Revision history for this message
Launchpad Janitor (janitor) wrote :

Status changed to 'Confirmed' because the bug affects multiple users.

Changed in pepperflashplugin-nonfree (Ubuntu Trusty):
status: New → Confirmed
Changed in pepperflashplugin-nonfree (Ubuntu Xenial):
status: New → Confirmed
Changed in pepperflashplugin-nonfree (Ubuntu Yakkety):
status: New → Confirmed
Revision history for this message
Bhavani Shankar (bhavi) wrote :

I'll have a look and prepare an upload to Yakketty and Xenial soon (until someone beats me to it)

Changed in pepperflashplugin-nonfree (Ubuntu Xenial):
status: Confirmed → In Progress
assignee: nobody → Bhavani Shankar (bhavi)
Changed in pepperflashplugin-nonfree (Ubuntu Yakkety):
status: Confirmed → In Progress
assignee: nobody → Bhavani Shankar (bhavi)
Revision history for this message
Bhavani Shankar (bhavi) wrote :

Uploaded SRU to yakkety-proposed.

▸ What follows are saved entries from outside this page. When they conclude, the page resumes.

/-- The same for a request that waits at a home of this package: the home's transaction goes on. -/
def expireLocal (m : Mgt) (id addr : Nat) (d : Dp) : Dp :=
  if d.coh.stamps.any fun x => x.1 = id && x.2.1 = addr / 64 && decide (m.clk.ltb ≥ x.2.2 + m.e2e) then failTask id 0x25 m.self d else d

/-- The same for a translation or a read of host memory, at a page or line of host-mapped space (R66, R320, R324). -/
def expireHost (m : Mgt) (id addr : Nat) (d : Dp) : Dp :=
  match outWindow m addr with
  | none => d
  | some w =>
    let u := addr - w.poolBase + w.hostBase
    let page := u / w.pageBytes * w.pageBytes
    let req : Bool := d.hosts.reqs.any fun r => r.port = w.port && r.page = page && id ∈ r.tasks && decide (m.clk.ltb ≥ r.since + m.e2e)
    let read : Bool := d.hosts.reads.any fun r => r.task = id && (r.line = addr / 64 || r.flush) && decide (m.clk.ltb ≥ r.since + m.e2e)
    if !req && !read then d
    else
      let drop := fun (d : Dp) => { d with hosts := { d.hosts with reqs := d.hosts.reqs.map fun r => { r with tasks := r.tasks.filter (· ≠ id) } } }
      match d.task id with
      | none => d
      | some t =>
        if req && stageOf d id = 23 then removeTask m id (undeliverable m t.part t.slot (wordAt t.record 1) (taskCpl m d t) (drop d))
        else failTask id 0x25 m.self { drop d with hosts := { (drop d).hosts with reads := modWhere (drop d).hosts.reads (fun r => r.task = id && (r.line = addr / 64 || r.flush)) fun r => { r with drained := true, lost := false } } }

/-- What no task issued: a host's request to another package, and rejections whose completion waits for a translation (R171, R319). -/
def expireOther (m : Mgt) (addr : Nat) (d : Dp) : Dp :=
  let due := fun (t : Txn) => (match t.via with | .host _ => true | _ => false) && !t.dead && t.msg.addr / 64 = addr / 64 && decide (m.clk.ltb ≥ t.since + m.e2e)
  let d := (d.coh.txns.filter due).foldl (fun d t =>
    let d := modTxn t (fun t => { t with dead := true }) d
    match t.via with
    | .host p => if t.msg.opcode ≤ 0x05 then failHost m p.val (addr / 64) d
        else if t.msg.origin = 1 then hostAnswer m p.val 0 0 [] t.msg.partition t.msg.bwClass d else d
    | _ => d) d
  let late := d.tasks.due.filter fun x => x.2.2.1 / 64 = addr / 64 && (match outWindow m x.2.2.1 with
    | some w =>
      let page := (x.2.2.1 - w.poolBase + w.hostBase) / w.pageBytes * w.pageBytes
      d.hosts.reqs.any fun r => r.port = w.port && r.page = page && 0 ∈ r.tasks && decide (m.clk.ltb ≥ r.since + m.e2e)
    | none => false)
  late.foldl (fun d x => undeliverable m x.2.1 x.1 x.2.2.1 x.2.2.2 d)
    { d with tasks := { d.tasks with due := d.tasks.due.filter fun x => x ∉ late } }

/-- E2E_TIMEOUT (R319, R363): task 0 stands for requests that no task issued. -/
def execE2eTimeout (id : Nat) (addr : BitVec 64) (s : State) : Host.Outcome State Fault Refusal :=
  liftDp (fun m d =>
    let a := addr.toNat
    let d := expireTxn m id a d
    settle m (if id = 0 then expireForwards m a (expireOther m a d) else expireHost m id a (expireLocal m id a d))) s

end Sys2Proof.Machine
end

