-- ==== Sys2Proof/Machine/Step.lean ====
section
/-! DEFINITION. One step: the command at the front of the queue, run on the state with the queue's rest. -/

namespace Sys2Proof.Machine

/-- Take the command at the front of the queue and answer what it does. An empty queue leaves the block idle. -/
def step (s : State) : Host.Outcome State Fault Refusal :=
  match s.pending with
  | [] => .next s
  | c :: rest => exec c { s with pending := rest }

/-- The state with the command that a table word spells put at the front of its queue. No row of the table gives bits, so no word spells a command. -/
def State.withFetchWord (s : State) (nbits w : Nat) : State :=
  match Sys2Proof.decodeTableWord nbits w with
  | some c => { s with pending := c :: s.pending }
  | none => s

end Sys2Proof.Machine
end

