-- ==== Sys2Proof/Certificates/Slice0/Obligations.lean ====
section
/-! DEFINITION. The statements for the provers, each citing the rules of the spec that it comes from. -/

section

open Sys2Proof Sys2Proof.Machine Sys2Proof.Safety

/-- For every state whose queue has a command at its front, a step is exec of that command on the state with the rest of the queue; with an empty queue a step leaves the state as it is. That an empty queue idles is the model's choice (log entry 1). (spec/INDEX.md, spec/opcode_table.json) -/
def Obligations.StepRunsFrontCommand : Prop :=
  (∀ (s : State) (c : Instr) (rest : List Instr), s.pending = c :: rest → step s = exec c { s with pending := rest })
  ∧ (∀ s : State, s.pending = [] → step s = .next s)

/-- For every command and every state, exec answers a next state, never a fault or a refusal, and the queue of waiting commands is unchanged by it. (spec/opcode_table.json, spec/INDEX.md) -/
def Obligations.EveryCommandAnswers : Prop :=
  ∀ (c : Instr) (s : State), ∃ t : State, exec c s = .next t ∧ t.pending = s.pending

/-- Right after reset the LTB count is 0, ENG is at 1.0 GHz and VCORE at 0.75 V; the directory is empty, every context is FREE, no task and no version stands, every byte reads as zero and no line is poisoned; extended measurements are 64 zero bytes and every alive value is 0x00; the debug port's registers are zero; counters, watch entries and queue samples are off and the error log is empty. (R125, R177, R413, R430, R437, R475, R483, R498, R508) -/
def Obligations.ResetState : Prop :=
  State.reset.mgt.clk.ltb = 0 ∧ State.reset.mgt.clk.engMhz = 1000 ∧ State.reset.mgt.pwr.setPoint = 750
  ∧ State.reset.dp.coh.dir = [] ∧ State.reset.dp.tasks.ctxs = [] ∧ State.reset.dp.tasks.tasks = [] ∧ State.reset.dp.snaps.regions = []
  ∧ (∀ a : Nat, cellGet 0 State.reset.dp.store.mem a = 0) ∧ State.reset.dp.store.poison = [] ∧ Memory.wf State.reset.dp.store.mem = true
  ∧ State.reset.mgt.sec.meas5 = zeros 64 ∧ State.reset.mgt.sec.meas6 = zeros 64 ∧ State.reset.mgt.sec.alive = List.replicate 6 0
  ∧ State.reset.mgt.sec.dbg = DbgPort.reset ∧ State.reset.mgt.image = none
  ∧ State.reset.dp.obs.enable = 0 ∧ State.reset.dp.obs.mode = 0 ∧ State.reset.dp.obs.watch = [] ∧ State.reset.dp.obs.log = []
  ∧ State.reset.dp.fab.sampleTicks = 0 ∧ State.reset.pending = []

/-- In every state each of the four answers a next state in which no image, key, measurement, map, message, region, task, slot, context, watch, version, session, directory entry, tracker, transaction, port, queue, counter or log entry is left: each of these is at its reset value. The straps stand as sampled, what has gone out on the wires stands, and the LTB count is zero but after a thermal trip, where it goes on. THERMTRIP_N is low after a thermal trip, released by a fall of PWROK and otherwise as before. Which of the model's own counters go on is the model's choice (log entry 6). After each of the four resets no non-volatile write waits. With no write begun, fuses and flash are as they were; a fuse burn or page program already begun is finished, so that fuses and flash are as its end leaves them; and of an erase already begun every byte outside its sector of 64 KiB reads as before. (R485, R486, R487, R514, R515) -/
def Obligations.ResetsLoseThePoolAndKeepFlash : Prop :=
  (
  ∀ (s : State) (c : Instr), c ∈ [Instr.resetNFall, .pwrokFall, .brownOut, .thermalTrip] → ∃ t : State, exec c s = .next t
    ∧ t.mgt.image = none ∧ t.mgt.sec = Sec.reset ∧ t.mgt.comp = Comp.reset ∧ t.mgt.tap = Tap.reset ∧ t.mgt.far = Far.reset ∧ t.mgt.parts = []
    ∧ t.dp.store = Store.reset ∧ t.dp.snaps = Snaps.reset ∧ t.dp.coh = Coh.reset ∧ t.dp.fab = Fabric.reset ∧ t.dp.obs = Obs.reset
    ∧ t.dp.tasks = { Tasks.reset with nextTask := s.dp.tasks.nextTask, draws := s.dp.tasks.draws }
    ∧ t.dp.hosts = { Hosts.reset with ports := s.dp.hosts.ports.map fun h => { HostPort.reset with perst := h.perst } }
    ∧ t.dp.out = s.dp.out
    ∧ t.mgt.clk = { Clk.reset with
        phase := if s.mgt.pwr.pwrok = true ∧ c ≠ .pwrokFall then .inReset else .off
        mode48 := s.mgt.clk.mode48, bootSel := s.mgt.clk.bootSel
        ltb := if c = .thermalTrip then s.mgt.clk.ltb else 0 }
    ∧ t.mgt.pwr = { Pwr.reset with
        pwrok := s.mgt.pwr.pwrok && c ≠ .pwrokFall
        thermTrip := if c = .thermalTrip then true else s.mgt.pwr.thermTrip && c ≠ .pwrokFall
        sagVcore := s.mgt.pwr.sagVcore, sagVdd := s.mgt.pwr.sagVdd
        sagPwrok := s.mgt.pwr.sagPwrok || c = .pwrokFall }
  )
  ∧ (
  ∀ (s : State) (c : Instr), c ∈ [Instr.resetNFall, .pwrokFall, .brownOut, .thermalTrip] → ∃ t : State, exec c s = .next t
    ∧ t.mgt.nvm.ops = [] ∧ t.mgt.nvm.writeAsker = none ∧ t.mgt.nvm.chip = s.mgt.nvm.chip ∧ t.mgt.nvm.starts = s.mgt.nvm.starts
    ∧ match s.mgt.nvm.ops with
      | ⟨.erase o, _, true, _⟩ :: _ =>
        t.mgt.nvm.fuses = s.mgt.nvm.fuses ∧ t.mgt.nvm.extra = s.mgt.nvm.extra
        ∧ ∀ a : Nat, a < o ∨ o + 65536 ≤ a → cellGet 0xFF t.mgt.nvm.flash a = cellGet 0xFF s.mgt.nvm.flash a
      | ⟨k, _, true, _⟩ :: _ =>
        t.mgt.nvm.fuses = (Nvm.apply k s.mgt.nvm).fuses ∧ t.mgt.nvm.flash = (Nvm.apply k s.mgt.nvm).flash ∧ t.mgt.nvm.extra = (Nvm.apply k s.mgt.nvm).extra
      | _ => t.mgt.nvm.fuses = s.mgt.nvm.fuses ∧ t.mgt.nvm.flash = s.mgt.nvm.flash ∧ t.mgt.nvm.extra = s.mgt.nvm.extra
  )
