theorem wit_StepsKeepTheStartAndItsSizes :
    ∃ s : State, WellStarted s.mgt ∧ s.mgt.clk.phase = .running ∧ s.pending = [.ltbTick] ∧ ∃ t, step s = .next t ∧ t.mgt.clk.phase = .running :=
  ⟨let s := running testImage id; { s with mgt := { s.mgt with clk := { s.mgt.clk with farDone := true, engDone := true } }, pending := [.ltbTick] },
    by decide, rfl, rfl, _, rfl, by decide⟩

end Sys2Proof.Tests
end

/-! The words of a byte string and the fields of a transaction header (R5, R346, Table 4), and from them that a message reads back as it was written (R339). -/

namespace Sys2Proof.Proofs

open Sys2Proof.Machine Sys2Proof.Laws

/-! ### Fields and words -/

/-- A field is a quotient's remainder, which is the form `omega` computes with. -/
theorem bits_eq_div_mod (x hi lo : Nat) : bits x hi lo = x / 2 ^ lo % 2 ^ (hi + 1 - lo) := by
  rw [bits, Nat.shiftRight_eq_div_pow]

theorem bitAt_eq_iff (x i : Nat) (b : Bool) : bitAt x i = b ↔ x / 2 ^ i % 2 = b.toNat := by
  rw [bitAt, Nat.shiftRight_eq_div_pow]
  cases b with
  | false => rw [decide_eq_false_iff_not, Bool.toNat_false, Nat.mod_two_not_eq_one]
  | true => rw [decide_eq_true_iff, Bool.toNat_true]

theorem wordAt_natBytes_append_zero (x : Nat) (c : Bytes) (hx : x < 2 ^ 64) : wordAt (natBytes 8 x ++ c) 0 = x := by
  rw [wordAt, slice, Nat.mul_zero, List.drop_zero, List.take_left' (natBytes_length 8 x), leNat_natBytes]
  exact Nat.mod_eq_of_lt hx

theorem wordAt_natBytes_append_succ (x i : Nat) (c : Bytes) : wordAt (natBytes 8 x ++ c) (i + 1) = wordAt c i := by
  have hdrop : (natBytes 8 x ++ c).drop (8 * (i + 1)) = c.drop (8 * i) := by
    rw [Nat.mul_succ, Nat.add_comm, ← List.drop_drop, List.drop_left' (natBytes_length 8 x)]
  rw [wordAt, wordAt, slice, slice, hdrop]

theorem wordsBytes_cons (x : Nat) (ws : List Nat) : wordsBytes (x :: ws) = natBytes 8 x ++ wordsBytes ws := rfl

theorem wordsBytes_length (ws : List Nat) : (wordsBytes ws).length = 8 * ws.length := by
  induction ws with
  | nil => rfl
  | cons x ws ih =>
    rw [wordsBytes_cons, List.length_append, natBytes_length, ih, List.length_cons]
    omega

/-- Words written one after the other read back, each at its index, whatever bytes follow them. -/
theorem wordAt_wordsBytes_append (ws : List Nat) (c : Bytes) (i w : Nat) (hi : ws[i]? = some w) (hw : w < 2 ^ 64) :
    wordAt (wordsBytes ws ++ c) i = w := by
  induction ws generalizing i with
  | nil => cases hi
  | cons x ws ih =>
    rw [wordsBytes_cons, List.append_assoc]
    cases i with
    | zero =>
      obtain rfl : x = w := Option.some.inj hi
      exact wordAt_natBytes_append_zero x _ hw
    | succ i => rw [wordAt_natBytes_append_succ, ih i hi]

/-! ### The transaction header -/

/-- The bounds that `Msg.wf` checks, by name (R339, R346, Table 4). -/
structure FitsHeader (q : Msg) : Prop where
  opcode : q.opcode < 2 ^ 8
  cls : q.cls < 2 ^ 3
  bwClass : q.bwClass < 2 ^ 3
  hops : q.hops < 2 ^ 2
  partition : q.partition < 2 ^ 6
  epoch : q.epoch < 2 ^ 8
  source : q.source < 2 ^ 14
  target : q.target < 2 ^ 14
  txn : q.txn < 2 ^ 16
  combine : q.combine < 2 ^ 16
  status : q.status < 2 ^ 8
  slot : q.slot < 2 ^ 10
  origin : q.origin < 2 ^ 14
  addr : q.addr < 2 ^ 64
  arg : q.arg < 2 ^ 64
  wholeUnits : q.payload.length % 16 = 0
  payload : q.payload.length ≤ 240
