-- ==== Sys2Proof/Syntax.lean ====
section
/-! DEFINITION. The instructions: one constructor per row of spec/opcode_table.json (30_encoding.md R53), in the table's
order. An operand is the 12-bit operand field `f = IR[11:0]` of 00_scope.md R10, as it stands in the word: halving it (R33)
or masking it (R52) is left to the operand forms of the machine. END, NEG, NOP and HALT ignore the field: "any of the
4096 field values gives the same instruction" (R54), so they carry none (log entry 6). -/

namespace Sys2Proof

/-- An instruction. `…Mem` is the row with mode flag 0, `…Imm` the row with mode flag 1 (30_encoding.md R51). -/
inductive Instr where
  /-- END, opcode 0 (R83). -/
  | endOp
  /-- LOAD, memory form, opcode 1 (R61). -/
  | loadMem (f : OpField)
  /-- LOAD, immediate form, opcode 1 (R61). -/
  | loadImm (f : OpField)
  /-- STORE, opcode 2 (R62). -/
  | store (f : OpField)
  /-- READ, opcode 3 (R65). -/
  | read (f : OpField)
  /-- WRITE, opcode 4 (R66). -/
  | write (f : OpField)
  /-- ADD, memory form, opcode 5 (R72). -/
  | addMem (f : OpField)
  /-- ADD, immediate form, opcode 5 (R72). -/
  | addImm (f : OpField)
  /-- SUB, memory form, opcode 6 (R73). -/
  | subMem (f : OpField)
  /-- SUB, immediate form, opcode 6 (R73). -/
  | subImm (f : OpField)
  /-- MUL, memory form, opcode 7 (R74). -/
  | mulMem (f : OpField)
  /-- MUL, immediate form, opcode 7 (R74). -/
  | mulImm (f : OpField)
  /-- DIV, memory form, opcode 8 (R75). -/
  | divMem (f : OpField)
  /-- DIV, immediate form, opcode 8 (R75). -/
  | divImm (f : OpField)
  /-- MOD, memory form, opcode 9 (R76). -/
  | modMem (f : OpField)
  /-- MOD, immediate form, opcode 9 (R76). -/
  | modImm (f : OpField)
  /-- NEG, opcode 10 (R77). -/
  | neg
  /-- NOP, opcode 11 (R84). -/
  | nop
  /-- JMP, opcode 12 (R80). -/
  | jmp (f : OpField)
  /-- JNEG, opcode 13 (R81). -/
  | jneg (f : OpField)
  /-- JZERO, opcode 14 (R82). -/
  | jzero (f : OpField)
  /-- HALT, opcode 15 (R85). -/
  | halt
deriving DecidableEq, Repr

end Sys2Proof
end

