-- ==== Sys2Proof/Machine/Ops.lean ====
section
/-! DEFINITION. The named operations over memory, registers and channels (00_scope.md R9), the fault-stop entry
(60_exceptions.md R88) and reset (70_reset_and_hazards.md R100). There is no return from a fault stop (R97): the only way
out is reset, which stands beside the entry. -/

namespace Sys2Proof.Machine

/-- What a word of memory that nothing has written reads as (10_state.md R28). -/
def Memory.unlisted : Word := 0

/-- The word at an index. -/
def Memory.read (m : Memory) (a : Nat) : Word :=
  match m with
  | [] => Memory.unlisted
  | c :: rest => if c.1 = a then c.2 else Memory.read rest a

/-- The memory with nothing listed at an index. -/
def Memory.erase (m : Memory) (a : Nat) : Memory := m.filter (fun c => c.1 != a)

/-- The memory with one more entry, in its place by index. -/
def Memory.insert (m : Memory) (a : Nat) (v : Word) : Memory :=
  match m with
  | [] => [(a, v)]
  | c :: rest => if a < c.1 then (a, v) :: c :: rest else c :: Memory.insert rest a v

/-- Replace the word at an index. Writing what an unlisted index reads as leaves the index unlisted. -/
def Memory.write (m : Memory) (a : Nat) (v : Word) : Memory :=
  if v = Memory.unlisted then Memory.erase m a else Memory.insert (Memory.erase m a) a v

/-- The canonical form: indices strictly rising and below MEM_WORDS, no entry equal to what an unlisted index reads as. -/
abbrev Memory.wf (m : Memory) : Prop :=
  m.Pairwise (fun c d => c.1 < d.1) ∧ ∀ c ∈ m, c.1 < Config.memWords ∧ c.2 ≠ Memory.unlisted

/-- `MemRead(i, 16)` (00_scope.md R9). -/
def State.memRead (s : State) (i : WIdx) : Word := Memory.read s.mem i.toNat

/-- `MemWrite(i, 16, v)` (00_scope.md R9). -/
def State.memWrite (s : State) (i : WIdx) (v : Word) : State := { s with mem := Memory.write s.mem i.toNat v }

/-- `ACC <- v`. -/
def State.setAcc (s : State) (v : Acc) : State := { s with acc := v }

/-- `PC <- v`. -/
def State.setPc (s : State) (v : PcWord) : State := { s with pc := v }

/-- `PC <- PC + 1` (10_state.md R15): no wrap at 2047, whose successor 2048 the 12 bits hold. -/
def State.advancePc (s : State) : State := s.setPc (s.pc + 1)

/-- `PHASE <- p`. -/
def State.setPhase (s : State) (p : Phase) : State := { s with phase := p }

/-- `LDPTR <- v`. -/
def State.setLdptr (s : State) (v : PcWord) : State := { s with ldptr := v }

/-- `IN <- rest`. -/
def State.setInput (s : State) (rest : List Word) : State := { s with input := rest }

/-- `InPop()`: the first word of IN and the state without it; none where `InAtEnd()` is true (00_scope.md R9). -/
def State.inPop? (s : State) : Option (Word × State) :=
  match s.input with
  | [] => none
  | w :: rest => some (w, s.setInput rest)

/-- `OutPush(v)` (00_scope.md R9, 10_state.md R26): oldest first. -/
def State.outPush (s : State) (v : Word) : State := { s with output := s.output ++ [v] }

/-- Fault-stop entry, `raise Fault(c)`: "It writes exactly two things, FCAUSE and PHASE, and ends the step"
(60_exceptions.md R88). It is the one way an exception is taken on this machine. -/
def State.raiseFault (s : State) (c : FCause) : State := { s with fcause := c, phase := .fault }

/-- Reset, the host's one control (70_reset_and_hazards.md R100): it may be applied in any phase and discards all state. -/
def State.hostReset (_s : State) (input : List Word) : State := State.resetWith input

/-- The encoding of PHASE (10_state.md R21). -/
def Phase.code : Phase → BitVec 2
  | .load => 0
  | .run => 1
  | .halted => 2
  | .fault => 3

/-- The codes of FCAUSE (60_exceptions.md R87). -/
def FCause.code : FCause → BitVec 3
  | .none => 0
  | .fetchRange => 1
  | .divZero => 2
  | .accOverflow => 3
  | .inputExhausted => 4
  | .loadOverflow => 5

end Sys2Proof.Machine
end

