-- ==== Sys2Proof/Tests/Slice0.lean ====
section
/-! SUPPORT. The model's own tests. A word of a decoding test is written out bit by bit from the spec's encoding string of its row
(spec/opcode_table.json, the instruction rules R61 to R85). A vector's expected values are those of 95_test_vectors.md, named
V<n>.<m> there. The `witness_` theorems show a state and operands that meet the hypotheses of a statement. -/

namespace Sys2Proof.Tests

open Sys2Proof Sys2Proof.Machine

/-! ## The checks of WellFormed refuse (30_encoding.md R59) -/

theorem test_wf_mem_forms_refuse_flag_set :
    ([Instr.loadMem 0x800, .addMem 0x800, .subMem 0x800, .mulMem 0x800, .divMem 0xFFF, .modMem 0xFFF].any
      Instr.wellFormed) = false := by decide

theorem test_wf_imm_forms_refuse_flag_clear :
    ([Instr.loadImm 0x7FF, .addImm 0x7FF, .subImm 0x000, .mulImm 0x7FF, .divImm 0x000, .modImm 0x7FF].any
      Instr.wellFormed) = false := by decide

/-! ## Decoding, one word per constructor -/

theorem test_decode_endOp : decode 0b0000000000000000#16 = .endOp := by decide
theorem test_decode_endOp_field : decode 0b0000101010111100#16 = .endOp := by decide
theorem test_decode_loadMem : decode 0b0001000000000110#16 = .loadMem 0x006 := by decide
theorem test_decode_loadImm : decode 0b0001100000000101#16 = .loadImm 0x805 := by decide
theorem test_decode_store : decode 0b0010111111111111#16 = .store 0xFFF := by decide
theorem test_decode_read : decode 0b0011000011001000#16 = .read 0x0C8 := by decide
theorem test_decode_write : decode 0b0100010011010010#16 = .write 0x4D2 := by decide
theorem test_decode_addMem : decode 0b0101000011001000#16 = .addMem 0x0C8 := by decide
theorem test_decode_addImm : decode 0b0101100000000011#16 = .addImm 0x803 := by decide
theorem test_decode_subMem : decode 0b0110011111111111#16 = .subMem 0x7FF := by decide
theorem test_decode_subImm : decode 0b0110100000000000#16 = .subImm 0x800 := by decide
theorem test_decode_mulMem : decode 0b0111000011001000#16 = .mulMem 0x0C8 := by decide
theorem test_decode_mulImm : decode 0b0111100000000010#16 = .mulImm 0x802 := by decide
theorem test_decode_divMem : decode 0b1000000000000001#16 = .divMem 0x001 := by decide
theorem test_decode_divImm : decode 0b1000111111111111#16 = .divImm 0xFFF := by decide
theorem test_decode_modMem : decode 0b1001000011001010#16 = .modMem 0x0CA := by decide
theorem test_decode_modImm : decode 0b1001100000000010#16 = .modImm 0x802 := by decide
theorem test_decode_neg : decode 0b1010010110100101#16 = .neg := by decide
theorem test_decode_nop : decode 0b1011100000000000#16 = .nop := by decide
theorem test_decode_jmp : decode 0b1100011111111110#16 = .jmp 0x7FE := by decide
theorem test_decode_jneg : decode 0b1101100000000001#16 = .jneg 0x801 := by decide
theorem test_decode_jzero : decode 0b1110000000011000#16 = .jzero 0x018 := by decide
theorem test_decode_halt : decode 0b1111111111111111#16 = .halt := by decide

/-- The examples of 30_encoding.md R60. -/
theorem test_encode_examples : encode (.loadMem 0x0C8) = 0x10C8 ∧ encode (.loadImm 0x805) = 0x1805 ∧
    encode (.store 0x800) = 0x2800 ∧ encode (.jzero 0x018) = 0xE018 ∧ encode .halt = 0xF000 ∧ encode .endOp = 0x0000 := by
  decide

theorem test_decodeTableWord : decodeTableWord 16 0xE018 = some (.jzero 0x018) ∧ decodeTableWord 8 0xE0 = none := by decide

/-! ## Single steps -/

/-- The start state of 95_test_vectors.md: RUN, PC = 5, the word at index 5, other words as listed. -/
def start (acc : Int) (cells : List (Nat × Word)) (w : Word) : State :=
  { State.reset with
    phase := .run, pc := 5, acc := BitVec.ofInt 32 acc,
    mem := cells.foldl (fun m c => Memory.write m c.1 c.2) (Memory.write [] 5 w) }

/-- The step answers a next state of which `p` holds. -/
def next (s : State) (p : State → Bool) : Bool :=
  match step s with
  | .next t => p t
  | .fault _ => false
  | .refused _ => false

/-- The step takes the fault stop `c` at the instruction at index 5, ACC as it was. -/
def stops (s : State) (c : FCause) : Bool :=
  next s fun t => t.phase == .fault && t.fcause == c && t.pc == 5 && t.acc == s.acc && t.mem == s.mem

/-- V1.6 -/
theorem test_load_mem_zero_extends : next (start (-5) [(1023, 0x8000)] 0x17FE) (fun t => t.acc.toInt == 32768 && t.pc == 6) = true := by decide

/-- V1.5 -/
theorem test_load_mem_odd_field : next (start 0 [(3, 0xBEEF)] 0x1007) (fun t => t.acc.toInt == 48879 && t.ir == 0x1007 && t.opd == 0x007) = true := by decide

/-- V1.3, 90_conflicts.md C1 -/
theorem test_load_imm_keeps_flag_bit : next (start 0 [] 0x1805) (fun t => t.acc.toInt == 2053 && t.pc == 6 && t.opd == 0x805) = true := by decide

/-- V1.10 -/
theorem test_store_truncates : next (start 70000 [] 0x2FFF) (fun t => t.memRead 2047 == 0x1170 && t.acc.toInt == 70000 && t.pc == 6) = true := by decide

/-- V1.12 -/
theorem test_store_over_itself_runs_as_fetched : next (start 61440 [] 0x200A) (fun t => t.memRead 5 == 0xF000 && t.ir == 0x200A && t.opc == 2 && t.phase == .run) = true := by decide

/-- V2.1 -/
theorem test_read_masks_to_12_bits : next { start 7 [] 0x30C8 with input := [0xF005, 0x0001] } (fun t => t.memRead 100 == 0x0005 && t.input == [0x0001] && t.acc.toInt == 7) = true := by decide

/-- V2.4 -/
theorem test_read_without_input : stops (start 0 [] 0x30C8) .inputExhausted = true := by decide

/-- V2.8 -/
theorem test_write_emits_memory_word : next (start 99 [] 0x4800) (fun t => t.output == [0] && t.pc == 6) = true := by decide

/-- V2.10 -/
theorem test_write_appends_at_the_end : next { start 0 [(100, 3)] 0x40C8 with output := [1, 2] } (fun t => t.output == [1, 2, 3]) = true := by decide

/-- V3.3 -/
theorem test_add_mem_beyond_16_bits : next (start 65535 [(100, 0xFFFF)] 0x50C8) (fun t => t.acc.toInt == 131070) = true := by decide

Waiting for approval.

@ ubuntu-sru team: Kindly request you to approve the same.

Thanks!

Revision history for this message
Bhavani Shankar (bhavi) wrote :

Uploaded SRU to xenial-proposed. Waiting for approval.

@ Nathanaël: Do you want me to upload the fix to trusty too, considering the comments above about adobe-flashplugin and pepperflashplugin-nonfree atleast until next cycle? (for rm request processing maybe?)

Revision history for this message
Naël (nathanael-naeri) wrote :

@Bhavani: thanks a lot! If it's easily doable to SRU in Trusty, why not? That would unbreak the package for the rest of Trusty's life. But Trusty's version of the package is 1.3 vs. Xenial/Yakkety/Zesty's 1.8.x, so the difference in versions may make it more difficult to SRU in Trusty. In which case, don't bother, this can be a Won't Fix.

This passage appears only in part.